Monday, September 12, 2011

On Getting on with Life

I've written repeatedly about mercy, about forgiveness about the capacity of the human heart.
On September 11, 2001, Jeremy Glick was on Flight 93, the plane that was crashed in Pennsylvania, the one where the passengers rushed the terrorist hijackers.  Before they did that, before they took the vote and decided to do that, he called home.  To find out if what he'd heard about the other planes was true.  And to tell his wife that he loved her.
I think to anyone who lost a loved one on Sept. 11, even 10 years later it’s still there. You turn on the news — I could be on the treadmill at the gym — and I see Sept. 11, I see Flight 93 and the field where my husband crashed, and emotions just overcome you. It’s not something you think you’ve put away. It comes back at times you don’t expect it.
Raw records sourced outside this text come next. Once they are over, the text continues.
-- ==== Sys2Proof/Machine/State.lean ====
section
/-! DEFINITION. The state of the block (10_state.md R10–R25) as plain data, what stands at its port, and the state after reset. -/

namespace Sys2Proof.Machine

open Sys2Proof

/-- The slot array (R15, R30) as (slot index, frame) pairs, indices strictly rising; a slot never written is not listed. -/
abbrev Memory := List (Nat × Frame)

/-- The canonical form: indices strictly rising, so equal memories are equal lists. -/
abbrev Memory.wf (m : Memory) : Prop := (m.map Prod.fst).Pairwise (· < ·)

/-- What the environment presents to the block: the reset event (R185), or the requests of one instant, at most one per
agent (R102, R168). -/
inductive Arrival where
  | reset
  | requests (foreground bus tick : Option Request)
  deriving DecidableEq, Repr

/-- The result words of R56, one constructor per format. -/
inductive Result where
  | none
  | crc (value : BitVec 16)
  | ident (id : Carrier)
  | fields (f : IdFields)
  | accepted (flag : Bool)
  | popped (found : Bool) (frame : Frame)
  | set (flag : Bool)
  deriving DecidableEq, Repr

/-- What one step delivers: the operation's result (R54, R56) and the Overflow event (R93), a pulse with no memory behind it. -/
structure Output where
  result : Result
  overflow : Bool
  deriving DecidableEq, Repr

/-- Machine faults. The block itself never traps (R165). -/
inductive Fault where
  /-- Raised by the slot access of RXQ.PUSH and RXQ.POP when the index register is outside `0 .. N−1`, an address R30 says
  does not exist. Safe: no state with `RD, WR < N` (R13) raises it. -/
  | noSuchSlot (index : Nat)
  deriving DecidableEq, Repr

/-- Refusals: the closed list of R163, and the host's own `notModelled`. Each ends the run (safe: R163, errs toward
unprovable). -/
inductive Refusal where
  /-- Raised by an arm of `exec` that has no meaning yet; no arm has it. Safe. -/
  | notModelled (mnemonic : String)
  /-- Raised by the step when no operation has this `op` (R62). Safe. -/
  | unassignedOp (op : BitVec 8)
  /-- Raised by an operation issued from a context R170 does not allow. Safe. -/
  | wrongContext
  /-- Raised by TMR.ARM and TMR.TEST with a flag index 5 to 7 (R62). Safe. -/
  | noSuchFlag (flag : BitVec 3)
  /-- Raised by RXQ.PUSH of a frame with length 9 to 15 (R96). Safe. -/
  | badLength (length : BitVec 4)
  deriving DecidableEq, Repr

/-- The state: the registers and slots of R10, then what is the model's own (parameters, port, free-value counter). -/
structure State where
  /-- R12: the running CRC. -/
  crc : BitVec 16
  /-- R13: index of the oldest live frame's slot. -/
  rd : Nat
  /-- R13: index of the slot the next accepted frame goes to. -/
  wr : Nat
  /-- R14: the last index-changing operation was an accepted push. -/
  low : Bool
  /-- R15: the frame slots. -/
  slots : Memory
  /-- R18: ticks since the last arming, clear or reset. -/
  ticks : Nat
  /-- R19: the five timeout flags. -/
  flags : BitVec 5
  /-- R5: the parameters; no step writes them. Model's own. -/
  cfg : Config
  /-- R7, R170: the agent whose operation is being performed. Model's own. -/
  issuer : Agent
  /-- R11, R40: what has been presented and not yet performed, oldest first. Model's own. -/
  pending : List Arrival
  /-- R54, R93: result and event of the last step. Model's own. -/
  out : Output
  /-- Number of free values drawn so far. Model's own. -/
  draws : Nat
  deriving DecidableEq, Repr

/-- What every meaning answers. -/
abbrev Out := Host.Outcome State Fault Refusal

/-- No result and no event. -/
def Output.quiet : Output := { result := .none, overflow := false }

/-- The block with parameters `c` after reset (R24, R185). DESIGN CHOICE (log entries 3 and 26): the unspecified accumulator is one
draw, which the register keeps until it is written. -/
def State.resetWith (c : Config) : State :=
  { crc := Config.freeCrc 0
    rd := 0
    wr := 0
    low := false
    slots := []
    ticks := 0
    flags := 0b00000
    cfg := c
    issuer := .foreground
    pending := []
    out := Output.quiet
    draws := 1 }

/-- The machine right after reset, at the reference parameters (R5, R24). -/
def State.reset : State := State.resetWith Config.reference

end Sys2Proof.Machine
end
That's Jeremy's wife, Lyzbeth Glick Best, talking to Paul Moakley and quoted in a special edition of Time.  And it's so honest and so clearly evident when you read or hear it, that it's hard to imagine anything else.  And it's deeply moving in its plain-spoken ordinariness.
One lives with pain. It's never far away.  There is no closure.
But there is this, what she said next.
I’m a very peaceful person. I don’t even agree with war. I don’t believe in the death penalty. But that’s my personal belief. I know many families do want more of a revenge. For me, I think judgment comes in another life from here. I do have some anger, but I really, over 10 years, have tried to let it go. My life now — it’s very joyous. I don’t think you ever get over the loss or the pain. Just the other day I’m thinking, “He’s really not coming back this time,” or not in this lifetime, and 10 years later, that’s still difficult for me to accept. But that doesn’t mean I haven’t found joy in my life. I think somewhere along the way I’ve learned to separate the pain from joy. I’m remarried to a wonderful man, and we have two beautiful children in addition to my older daughter. He has adopted my older daughter, so he’s been a father to her since she was 4 years old. Life has moved forward. I teach college. I’ve had that job for almost 15 years. And my family is what’s important to me.
Because life goes on.  And Ms. Glick Best gets that too.
No closure.  But joy.  Amid the pain.  But also, and of course this is really what gets to me, no desire for vengeance.
I do have some anger, but I really, over 10 years, have tried to let it go.
Perhaps not forgiveness.  Really, that's about unimagineable.  But working on letting the anger go.
Which is working on healing.
As I said, the capacity of the human heart.